━━━ Material provided
-- ==== Sys2Proof/Machine/Core.lean ====
section
/-! DEFINITION. The machine as the host's interface takes it. -/

def Sys2Proof.core : Host.Core :=
  { State := Sys2Proof.Machine.State
    Fault := Sys2Proof.Machine.Fault
    Refusal := Sys2Proof.Machine.Refusal
    step := Sys2Proof.Machine.step
    reset := Sys2Proof.Machine.State.reset }
end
━━━━━━
_What is being asked_
Reproduce each of the records word for word.

_Task solution_
-- ==== Sys2Proof/Machine/Core.lean ====
section
/-! DEFINITION. The machine as the host's interface takes it. -/

def Sys2Proof.core : Host.Core :=
  { State := Sys2Proof.Machine.State
    Fault := Sys2Proof.Machine.Fault
    Refusal := Sys2Proof.Machine.Refusal
    step := Sys2Proof.Machine.step
    reset := Sys2Proof.Machine.State.reset }
end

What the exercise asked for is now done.